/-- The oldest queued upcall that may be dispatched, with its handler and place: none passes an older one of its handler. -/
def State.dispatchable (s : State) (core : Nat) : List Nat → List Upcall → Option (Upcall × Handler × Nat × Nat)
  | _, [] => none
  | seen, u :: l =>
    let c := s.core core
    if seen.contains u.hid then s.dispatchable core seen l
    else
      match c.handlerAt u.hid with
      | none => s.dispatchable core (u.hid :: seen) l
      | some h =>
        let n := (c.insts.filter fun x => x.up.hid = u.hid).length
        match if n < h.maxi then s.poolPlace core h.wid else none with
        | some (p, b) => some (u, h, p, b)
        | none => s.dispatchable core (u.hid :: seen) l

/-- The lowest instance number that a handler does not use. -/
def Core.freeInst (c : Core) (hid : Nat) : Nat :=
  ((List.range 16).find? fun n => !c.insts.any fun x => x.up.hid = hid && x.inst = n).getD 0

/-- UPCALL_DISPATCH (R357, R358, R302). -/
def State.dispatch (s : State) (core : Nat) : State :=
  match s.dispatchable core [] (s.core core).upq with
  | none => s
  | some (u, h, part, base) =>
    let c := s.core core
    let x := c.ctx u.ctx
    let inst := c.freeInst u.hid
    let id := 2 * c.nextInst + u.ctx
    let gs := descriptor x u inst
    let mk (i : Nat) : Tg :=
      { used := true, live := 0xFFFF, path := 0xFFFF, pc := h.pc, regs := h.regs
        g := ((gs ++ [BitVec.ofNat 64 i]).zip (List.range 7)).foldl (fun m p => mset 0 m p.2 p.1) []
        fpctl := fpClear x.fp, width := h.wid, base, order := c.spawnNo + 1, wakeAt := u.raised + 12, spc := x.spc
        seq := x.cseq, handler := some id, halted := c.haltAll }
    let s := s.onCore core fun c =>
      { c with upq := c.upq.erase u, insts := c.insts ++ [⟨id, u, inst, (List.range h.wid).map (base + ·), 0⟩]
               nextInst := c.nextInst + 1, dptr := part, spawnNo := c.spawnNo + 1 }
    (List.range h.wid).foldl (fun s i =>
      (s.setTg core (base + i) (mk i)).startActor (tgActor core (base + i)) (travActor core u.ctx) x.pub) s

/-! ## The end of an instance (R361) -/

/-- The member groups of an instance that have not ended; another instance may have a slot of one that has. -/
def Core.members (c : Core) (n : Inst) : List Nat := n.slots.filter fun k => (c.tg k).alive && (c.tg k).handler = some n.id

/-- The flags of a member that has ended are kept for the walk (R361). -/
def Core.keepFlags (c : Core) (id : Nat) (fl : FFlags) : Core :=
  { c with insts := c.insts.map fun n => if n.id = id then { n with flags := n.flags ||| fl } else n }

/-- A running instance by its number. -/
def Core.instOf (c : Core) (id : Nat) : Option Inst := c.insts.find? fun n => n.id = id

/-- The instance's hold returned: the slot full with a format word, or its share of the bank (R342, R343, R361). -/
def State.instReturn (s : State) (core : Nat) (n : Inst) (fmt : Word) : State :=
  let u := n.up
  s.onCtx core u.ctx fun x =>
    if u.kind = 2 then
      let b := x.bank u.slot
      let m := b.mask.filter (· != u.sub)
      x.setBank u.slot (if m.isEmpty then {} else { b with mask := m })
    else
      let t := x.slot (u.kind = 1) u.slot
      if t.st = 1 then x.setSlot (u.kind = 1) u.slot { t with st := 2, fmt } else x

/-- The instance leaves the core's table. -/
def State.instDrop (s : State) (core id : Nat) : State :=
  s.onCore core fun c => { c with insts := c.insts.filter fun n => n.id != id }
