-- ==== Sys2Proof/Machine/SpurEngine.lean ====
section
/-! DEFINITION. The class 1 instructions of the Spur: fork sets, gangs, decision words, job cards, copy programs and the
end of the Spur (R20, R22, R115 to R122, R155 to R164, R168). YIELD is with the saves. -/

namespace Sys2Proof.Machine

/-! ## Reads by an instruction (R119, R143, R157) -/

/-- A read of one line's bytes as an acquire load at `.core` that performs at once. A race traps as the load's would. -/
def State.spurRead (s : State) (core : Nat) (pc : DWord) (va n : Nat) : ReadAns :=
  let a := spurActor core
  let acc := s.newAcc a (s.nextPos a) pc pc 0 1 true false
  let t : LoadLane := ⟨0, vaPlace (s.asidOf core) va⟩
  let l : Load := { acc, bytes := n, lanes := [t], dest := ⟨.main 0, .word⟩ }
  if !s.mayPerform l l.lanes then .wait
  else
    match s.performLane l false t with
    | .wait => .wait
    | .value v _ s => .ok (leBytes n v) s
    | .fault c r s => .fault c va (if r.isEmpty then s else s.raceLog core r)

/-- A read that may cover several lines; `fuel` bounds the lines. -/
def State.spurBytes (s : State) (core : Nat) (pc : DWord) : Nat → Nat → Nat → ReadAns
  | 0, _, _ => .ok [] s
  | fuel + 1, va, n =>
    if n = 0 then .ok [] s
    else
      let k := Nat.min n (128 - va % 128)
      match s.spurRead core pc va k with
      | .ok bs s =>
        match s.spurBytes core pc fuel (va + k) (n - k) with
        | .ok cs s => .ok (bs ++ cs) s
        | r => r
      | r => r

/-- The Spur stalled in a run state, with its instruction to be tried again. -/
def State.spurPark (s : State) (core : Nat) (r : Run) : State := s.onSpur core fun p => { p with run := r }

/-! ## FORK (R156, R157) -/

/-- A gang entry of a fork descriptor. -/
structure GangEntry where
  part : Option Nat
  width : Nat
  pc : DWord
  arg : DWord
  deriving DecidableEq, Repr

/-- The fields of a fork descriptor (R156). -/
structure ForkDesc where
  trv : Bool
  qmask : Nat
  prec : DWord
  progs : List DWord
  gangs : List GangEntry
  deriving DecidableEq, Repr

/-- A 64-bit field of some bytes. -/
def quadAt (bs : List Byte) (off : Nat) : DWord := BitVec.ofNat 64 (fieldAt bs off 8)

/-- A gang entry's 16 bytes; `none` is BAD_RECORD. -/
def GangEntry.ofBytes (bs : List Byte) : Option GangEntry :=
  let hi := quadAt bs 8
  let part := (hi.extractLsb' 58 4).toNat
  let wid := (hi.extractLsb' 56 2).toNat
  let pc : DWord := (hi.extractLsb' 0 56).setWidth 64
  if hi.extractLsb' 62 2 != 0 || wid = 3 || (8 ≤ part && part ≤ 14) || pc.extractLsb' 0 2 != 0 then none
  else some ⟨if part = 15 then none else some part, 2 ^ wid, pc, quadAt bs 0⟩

◆ ◆ ◆ ◆

> WORK TO BE COMPLETED
Would you output, from the records above, exactly the run of lines that starts at the line containing "part : Option Nat" and ends at the line containing "def GangEntry.ofBytes (bs", and only that run?

> SOLUTION
  part : Option Nat
  width : Nat
  pc : DWord
  arg : DWord
  deriving DecidableEq, Repr

/-- The fields of a fork descriptor (R156). -/
structure ForkDesc where
  trv : Bool
  qmask : Nat
  prec : DWord
  progs : List DWord
  gangs : List GangEntry
  deriving DecidableEq, Repr

/-- A 64-bit field of some bytes. -/
def quadAt (bs : List Byte) (off : Nat) : DWord := BitVec.ofNat 64 (fieldAt bs off 8)

/-- A gang entry's 16 bytes; `none` is BAD_RECORD. -/
def GangEntry.ofBytes (bs : List Byte) : Option GangEntry :=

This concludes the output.